Увидев, что Клары рядом нет, мать спросила: „А девка что, на работе?“
— Да, — сказал я. — Я проводил ее.
— Не опоздали? — спросил отец, тонкий, красивый, как Клара, возраст только седина выдавала, седой татарский юноша.
Он сидел у стола, покрытого красной скатертью, наверное, он сидел так всю ночь. Вообще в этой комнате преобладал красный цвет, куда ни глянь, плыли в пространстве комнаты красные шалевые пятна. И еще запах вытопленного сала, а я знал, что татары не едят сала.
— Нет, — ответил я. — К самому открытию пришли.
— Успели, значит, — медленно произнес отец и вскочил, выхватил из-под себя табурет. — Ну, говори: на смерть пришел? Ну, говори, какой смерти хочешь?

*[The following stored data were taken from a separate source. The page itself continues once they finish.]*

-- ==== Sys2Proof/Machine/WorkRequests.lean ====
section
/-! DEFINITION. The work requests the engine takes, and their completion (R268 to R276, R282 to R294). -/

namespace Sys2Proof.Machine

/-- A request of a context without a partition: it fails with BAD_LENGTH, and a REQUEST record says so (R85). -/
def State.refuseNoPart (s : State) (e : QEntry) : State :=
  (s.noteHelLast 0 (wrOp e.words) .badLength).report
    { cls := 0x0B, status := Status.badLength.code, sev := 3, blk := Blk.HEL.code, unit := e.unit, ctx := e.ictx }

/-- Take an entry into an in-flight slot and start it with `eff`, or let it end with a status. -/
def State.runEntry (s : State) (e : QEntry) (p : Nat) (eff : Nat → State → State) : State :=
  match s.freeWr with
  | none => s
  | some i =>
    let n := s.hel.starts
    let s := { s with hel := { s.hel with starts := n + 1 } }
    let s := (s.openWr i { words := e.words, unit := e.unit, ictx := e.ictx, part := p, fired := e.fired,
                           start := n }).inc (HEL_P_WRS.COUNT p)
    if !wrLegal e.words then s.endWrAs i .badLength
    else if wrArm e.words ∧ !e.fired then
      let st := s.armStatus p e.words
      if st = Status.ok then
        match firstBelow 1024 (fun k => !s.trigUsed k) with
        | some k => (s.closeWr i).armSlot k p e.words
        | none => s.endWrAs i .refusedFull
      else s.endWrAs i st
    else eff i s

/-- The engine takes the next entry in its turn, where that entry's OP is one of `ops` (R269). -/
def State.takeWr (s : State) (ops : Nat → Bool) (eff : Nat → State → State) : State :=
  match s.nextQueue with
  | none => s
  | some q =>
    match s.queueFront q with
    | none => s
    | some e =>
      if !ops (wrOp e.words) then s
      else
        let s := s.popQueue q
        let s := { s with hel := { s.hel with lastQueue := q } }
        let part := if e.unit = 0x18 then some (getBits (e.words.getD 0 0) 16 6) else e.part
        match part with
        | none => s.refuseNoPart e
        | some p => s.runEntry e p eff

/-- NOP completes at once. A reserved OP completes with BAD_LENGTH. -/
def doWrNop (s : State) : State := s.takeWr (fun op => op == 0 || decide (0x0C ≤ op)) (fun i s => s.endWrAs i .ok)

/-- An operation of the work request's partition toward its node and partition, or LINK_FAILED at issue. -/
def State.onPath (s : State) (i kind : Nat) (eff : Nat → State → State) : State :=
  let w := s.wrAt i
  match s.pathTo w.part (wrNode w.words) (wrPart w.words) with
  | some n => eff n s
  | none => (s.issueFailed w.part w.unit (wrRemote w.words) kind).endWrAs i .linkFailed

def doWrWrite (s : State) : State :=
  s.takeWr (fun op => op == 0x01) (fun i s =>
    let w := s.wrAt i
    if wrLen w.words = 0 then s.endWrAs i .ok
    else s.onPath i 0x20 (fun n s =>
      s.sendWrite n i (gfaOff (wrRemote w.words)) (wrKey w.words) (wrTag w.words) (getBits (w.words.getD 5 0) 0 5)
        (some (wrLocal w.words w.part)) (wrLen w.words) []))

def doWrRead (s : State) : State :=
  s.takeWr (fun op => op == 0x02) (fun i s =>
    let w := s.wrAt i
    if wrLen w.words = 0 then s.endWrAs i .ok
    else s.onPath i 0x21 (fun n s =>
      s.sendRead n i (gfaOff (wrRemote w.words)) (wrLen w.words) (wrKey w.words) (some (wrLocal w.words w.part)) 0))

/-- An S_ATOM of a work request. -/
def State.sendAtom (s : State) (i op : Nat) (compare operand : Word) : State :=
  let w := s.wrAt i
  s.onPath i 0x23 (fun n s =>
    let r := s.newReq { ctx := n, req := 0, kind := 0x23, owner := .wr i }
    r.1.offer { ctx := n, kind := 0x23, tk := 3, owner := .wr i,
                flds := [gfaOff (wrRemote w.words), wrKey w.words, r.2, op, compare.toNat, operand.toNat] })

def doWrCas (s : State) : State :=
  s.takeWr (fun op => op == 0x03) (fun i s =>
    s.sendAtom i 0 ((s.wrAt i).words.getD 5 0) ((s.wrAt i).words.getD 6 0))

def doWrFadd (s : State) : State :=
  s.takeWr (fun op => op == 0x04) (fun i s => s.sendAtom i 1 0 ((s.wrAt i).words.getD 5 0))

def doWrFlush (s : State) : State :=
  s.takeWr (fun op => op == 0x05) (fun i s =>
    let w := s.wrAt i
    s.onPath i 0x27 (fun n s =>
      s.issueFlush n (.wr i) 3 w.unit (some w.ictx) (wrNode w.words) (wrPart w.words) none))

/-- An OWN op whose EXPECTED is older than the record's OWN_EPOCH ends with NOT_OWNER and is not sent (R284). -/
def doWrOwnCas (s : State) : State :=
  s.takeWr (fun op => op == 0x06) (fun i s =>
    let w := s.wrAt i
    let w7 := w.words.getD 7 0
    let exp := w.words.getD 5 0
    if getBit w7 46 ∧ ownEpoch exp < s.recF (getBits w7 32 14) Rec.OWN_EPOCH then s.endWrAs i .notOwner
    else
      s.sendOwn w.part (.wr i) (wrNode w.words) (wrPart w.words) 0 (w.words.getD 4 0) exp (w.words.getD 6 0)
        (wrMirror w.words) (getBits w7 0 14) (getBits w7 16 6))

def doWrOwnRead (s : State) : State :=
  s.takeWr (fun op => op == 0x07) (fun i s =>
    let w := s.wrAt i
    s.sendOwn w.part (.wr i) (wrNode w.words) (wrPart w.words) 1 (w.words.getD 4 0) 0 0 false 0 0)

def doWrOwnMirror (s : State) : State :=
  s.takeWr (fun op => op == 0x08) (fun i s =>
    let w := s.wrAt i
    s.sendOwn w.part (.wr i) (wrNode w.words) (wrPart w.words) 2 (w.words.getD 4 0) 0 (w.words.getD 6 0) false 0 0)

/-- The checks of a LAYER before it takes an entry (R288, R289): its record, its layout and the sender's page list. -/
def State.layerCheck (s : State) (w : Wr) : Status :=
  let w4 := w.words.getD 4 0
  let r := getBits w4 24 14
  let at_ := getBits (w.words.getD 1 0) 0 57
  let hdr := s.readTensor w.part at_ 64 true
  let lay := layoutOf hdr.data
  let ok := if wrFinal w.words then s.inState r .handoverOut else s.inStates r [.prefill, .handoverOut]
  let entryOk (l h : Nat) : Bool :=
    let e := s.layoutEntry w.part at_ lay.kvHeads l h
    decide (getBits e 0 32 + lay.pageBytes ≤ lay.groupBytes) && decide (-96 ≤ getSigned e 32 8) &&
    decide (getSigned e 32 8 ≤ 96) && decide (-96 ≤ getSigned e 40 8) && decide (getSigned e 40 8 ≤ 96)
  let root := s.recF r Rec.PL_ROOT
  if s.recF r Rec.PART ≠ w.part ∨ !ok ∨ wrEpoch w.words ≠ s.recF r Rec.OWN_EPOCH then .badLength
  else if hdr.status = .uncorrected ∨ hdr.status = .linkFailed ∨ hdr.status = .keyGenGone then hdr.status
  else if hdr.held ∨ hdr.status ≠ .ok ∨ taSpace at_ ≠ 3 ∨ at_ % 64 ≠ 0 ∨ !lay.magicOk ∨ (lay.fmt ≠ 1 ∧ lay.fmt ≠ 0xA) then
    .badLength
  else if lay.noPages then .ok
  else if !lay.ok ∨ lay.layers < getBits w4 16 8 ∨
      !(List.range (getBits w4 8 8)).all (fun k =>
        (List.range lay.kvHeads).all (fun h => entryOk (getBits w4 0 8 + k) h)) ∨
      !(List.range (s.recF r Rec.PL_LEN)).all (fun k => pageValid (s.pageEntry w.part root k)) then .badLength
  else .ok

/-- The entry of a (record, epoch): the one that is open, or a new one. -/
def State.layerOpen (s : State) (w : Wr) : Option State :=
  match s.layerEntry w with
  | some _ => some s
  | none =>
    (s.freeHo false).map (fun h =>
      s.openHo false h (getBits (w.words.getD 4 0) 24 14) w.part (wrNode w.words) (w.words.getD 6 0) (wrEpoch w.words)
        (getBits (w.words.getD 4 0) 16 8))

/-- Read the receiver's page list, up to 512 entries at a time. -/
def State.readLists (s : State) (n i : Nat) : State :=
  let w := s.wrAt i
  let pl := s.recF (getBits (w.words.getD 4 0) 24 14) Rec.PL_LEN
  let k := (pl + 511) / 512
  let s := s.setWr i { w with waits := k }
  (List.range k).foldl (fun s j =>
    s.sendRead n i (gfaOff (wrRemote w.words) + 4096 * j) (8 * min 512 (pl - 512 * j)) (wrKey w.words) none (4096 * j)) s

/-- LAYER (R288, R289). A COUNT of 0 sends no page; with FINAL 0 it completes at once (R27). -/
def doWrLayer (s : State) : State :=
  s.takeWr (fun op => op == 0x09) (fun i s =>
    let w := s.wrAt i
    let count := getBits (w.words.getD 4 0) 8 8
    if count = 0 ∧ !wrFinal w.words then s.endWrAs i .ok
    else
      match s.layerCheck w with
      | .ok =>
        (match s.layerOpen w with
         | none => s.endWrAs i .refusedFull
         | some s =>
           s.onPath i 0x26 (fun n s =>
             let pl := s.recF (getBits (w.words.getD 4 0) 24 14) Rec.PL_LEN
             if count = 0 ∨ pl = 0 ∨ (s.layoutAt w.part (getBits (w.words.getD 1 0) 0 57)).noPages then s.layerPages i
             else s.readLists n i))
      | st => s.endWrAs i st)

/-- CKPT (R292). `good` is the verdict on encrypted homes. -/
def doWrCkpt (good : Bool) (s : State) : State :=
  s.takeWr (fun op => op == 0x0A) (fun i s =>
    let w := s.wrAt i
    let r := getBits (w.words.getD 4 0) 24 14
    let p := w.part
    let frames := s.recF r Rec.PL_LEN * s.groupFrames p
    if s.recF r Rec.PART ≠ p ∨ !s.inStates r [.paused, .parked] ∨
        getBits (w.words.getD 5 0) 0 40 < 4096 + frames * 8224 then s.endWrAs i .badLength
    else if s.recF r Rec.PL_LEN = 0 then s.endWrAs i .ok
    else
      match s.activeSlot p with
      | none => s.endWrAs i .refusedPolicy
      | some slot =>
        s.onPath i 0x20 (fun n s =>
          let b := s.buildImage r slot good
          let s := (b.1.addInUse p slot true).setWr i { w with phase := 1, keySlot := slot, recState := s.recState r,
                                                               recGen := s.recF r Rec.GEN }
          if b.2.1 ≠ .ok then (s.modWr i (fun w => { w with progress := s.imageProgress r b.2.1 0 })).endWrAs i b.2.1
          else
            s.sendWrite n i (gfaOff (wrRemote w.words)) (wrKey w.words) (wrTag w.words) 0 none 0 b.2.2.1))

/-- RESTORE (R293) reads the header first. -/
def doWrRestore (s : State) : State :=
  s.takeWr (fun op => op == 0x0B) (fun i s =>
    let w := s.wrAt i
    let r := getBits (w.words.getD 4 0) 24 14
    if s.recF r Rec.PART ≠ w.part ∨ !s.inState r .admitted ∨ getBits (w.words.getD 5 0) 0 40 < 4096 then
      s.endWrAs i .badLength
    else
      s.onPath i 0x21 (fun n s =>
        (s.setWr i { w with phase := 1 }).sendRead n i (gfaOff (wrRemote w.words)) 4096 (wrKey w.words) none 0))

/-! ## Completion (R271, R272) -/

/-- The PROGRESS a completion record carries. -/
def State.wrProgress (s : State) (i : Nat) (w : Wr) (st : Status) : Word :=
  let op := wrOp w.words
  let r := getBits (w.words.getD 4 0) 24 14
  let sent := s.rd (HEL_INFLIGHT_W2.SENT i)
  if op = 0x01 ∨ op = 0x02 then BitVec.ofNat 64 sent
  else if op = 0x09 ∨ op = 0x0A ∨ op = 0x0B then
    if w.progress ≠ 0 then w.progress
    else if op = 0x09 ∧ getBits (w.words.getD 4 0) 8 8 = 0 ∧ !wrFinal w.words ∧ st = .ok then 0
    else
      match (if op = 0x09 then s.layerEntry w else none) with
      | some h => s.hoProgress false h st
      | none => s.imageProgress r st (if op = 0x0A then (sent - 4096) / 8192 else 0)
  else 0

/-- A handover, checkpoint or restore that ended other than with OK has a REQUEST record (Table 22-2). -/
def State.noteWrFail (s : State) (w : Wr) (st : Status) (progress : Word) : State :=
  let op := wrOp w.words
  if op = 0x09 ∨ op = 0x0A ∨ op = 0x0B then
    s.report { cls := 0x0B, status := st.code, sev := 3, part := some w.part, blk := Blk.HEL.code, unit := w.unit,
               ctx := if w.unit = 0xFF then 0 else w.ictx, d0 := getBits (w.words.getD 4 0) 24 14, d1 := progress.toNat }
  else s

/-- A running work request that has ended leaves its slot: its counters, its completion record where SIGNAL asks for one
or the status is not OK. -/
def doWrComplete (i : Fin 256) (s : State) : State :=
  match s.wr? i with
  | none => s
  | some w =>
    match w.done with
    | none => s
    | some st =>
      let op := wrOp w.words
      let progress := s.wrProgress i w st
      let s := if op = 0x0A ∧ w.phase ≠ 0 then s.addInUse w.part w.keySlot false else s
      let s := s.closeWr i
      let s := if st = .ok then s else (s.noteHelError w.part op st).noteWrFail w st progress
      if wrSignal w.words ∨ st ≠ .ok then
        s.helComplete w.part (helRecord st.code op w.part w.mirrorFailed w.fired w.unit
          (if w.unit = 0xFF then 0 else w.ictx) (wrTag w.words) (wrNode w.words) progress w.result)
      else s

/-! ## Measuring (R294) -/

/-- START clears both registers and starts the measurement; STOP ends it. -/
def doHelMeasStart (a : Agent) (s : State) : State :=
  if !s.mayWriteDevice a then s.refuseWrite a .HEL 0
  else
    let s := (s.wr HEL_MEAS_BYTES.BYTES 0).wr HEL_MEAS_CYCLES.CYCLES 0
    { s with hel := { s.hel with measuring := true, measFrom := none, measMsgs := [] } }

def doHelMeasStop (a : Agent) (s : State) : State :=
  if !s.mayWriteDevice a then s.refuseWrite a .HEL 0
  else { s with hel := { s.hel with measuring := false, measMsgs := [] } }

def execWrNop (s : State) : Host.Outcome State Fault Refusal := .next (doWrNop s)
def execWrWrite (s : State) : Host.Outcome State Fault Refusal := .next (doWrWrite s)
def execWrRead (s : State) : Host.Outcome State Fault Refusal := .next (doWrRead s)
def execWrCas (s : State) : Host.Outcome State Fault Refusal := .next (doWrCas s)
def execWrFadd (s : State) : Host.Outcome State Fault Refusal := .next (doWrFadd s)
def execWrFlush (s : State) : Host.Outcome State Fault Refusal := .next (doWrFlush s)
def execWrOwnCas (s : State) : Host.Outcome State Fault Refusal := .next (doWrOwnCas s)
def execWrOwnRead (s : State) : Host.Outcome State Fault Refusal := .next (doWrOwnRead s)
def execWrOwnMirror (s : State) : Host.Outcome State Fault Refusal := .next (doWrOwnMirror s)
def execWrLayer (s : State) : Host.Outcome State Fault Refusal := .next (doWrLayer s)
def execWrCkpt (good : Bool) (s : State) : Host.Outcome State Fault Refusal := .next (doWrCkpt good s)
def execWrRestore (s : State) : Host.Outcome State Fault Refusal := .next (doWrRestore s)
def execWrComplete (i : Fin 256) (s : State) : Host.Outcome State Fault Refusal := .next (doWrComplete i s)
def execHelMeasStart (a : Agent) (s : State) : Host.Outcome State Fault Refusal :=
  .next (s.whenReady .HEL 0 (doHelMeasStart a))
def execHelMeasStop (a : Agent) (s : State) : Host.Outcome State Fault Refusal :=
  .next (s.whenReady .HEL 0 (doHelMeasStop a))

end Sys2Proof.Machine
end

И тут началось такое, друзья мои! Я люблю потасовки, скандалы, но в этом было что-то ужасное, и не потому, что меня могли убить, а потому, что могли так убить и именно эти люди, чью дочь я любил и собирался защищать всю жизнь.
Он бил меня табуреткой, на которой сидел только что, да, друзья мои, вы никогда не видели, как бьют человека табуреткой и при этом стонут, будто не мне, а ему больно.
Как я защищался, не помню, но, наверное, достойно, потому что даже лежа в углу ухитрялся сохранить достоинство и не поддаваться на провокацию, а это для вспыльчивого дикого народа было потрясением.
Чрезмерная вспышка утомила отца Клары, он наклонился ко мне, чтобы убедиться, основательно ли я избит, и, убедившись, вернулся с табуретом за красный стол, на прежнее место.
— Простите его, — сказала женщина, отирая мое лицо полотенцем. — Но его можно понять, чего вы хотите?
— Взять Клару в жены, — сказал я.
Отец снова вспыхнул и хотел вскочить, но мать остановила его.
— Клара обручена, — сказал мать.
— Это неважно, — в запале возразил я.
— Для вас неважно, — подчеркнула мать. — Для вас, постороннего человека, неважно, а для нас — дело другое. За нее уже заплачен калым.
Тут отец Клары обнял голову и, качаясь, стал выть и плакать, плакать и выть.
— Папа, — сказал я, подсаживаясь к столу. — Вы не бойтесь, из любого положения есть выход, я предлагаю откупиться, у меня есть фамильные драгоценности, я богатый наследник.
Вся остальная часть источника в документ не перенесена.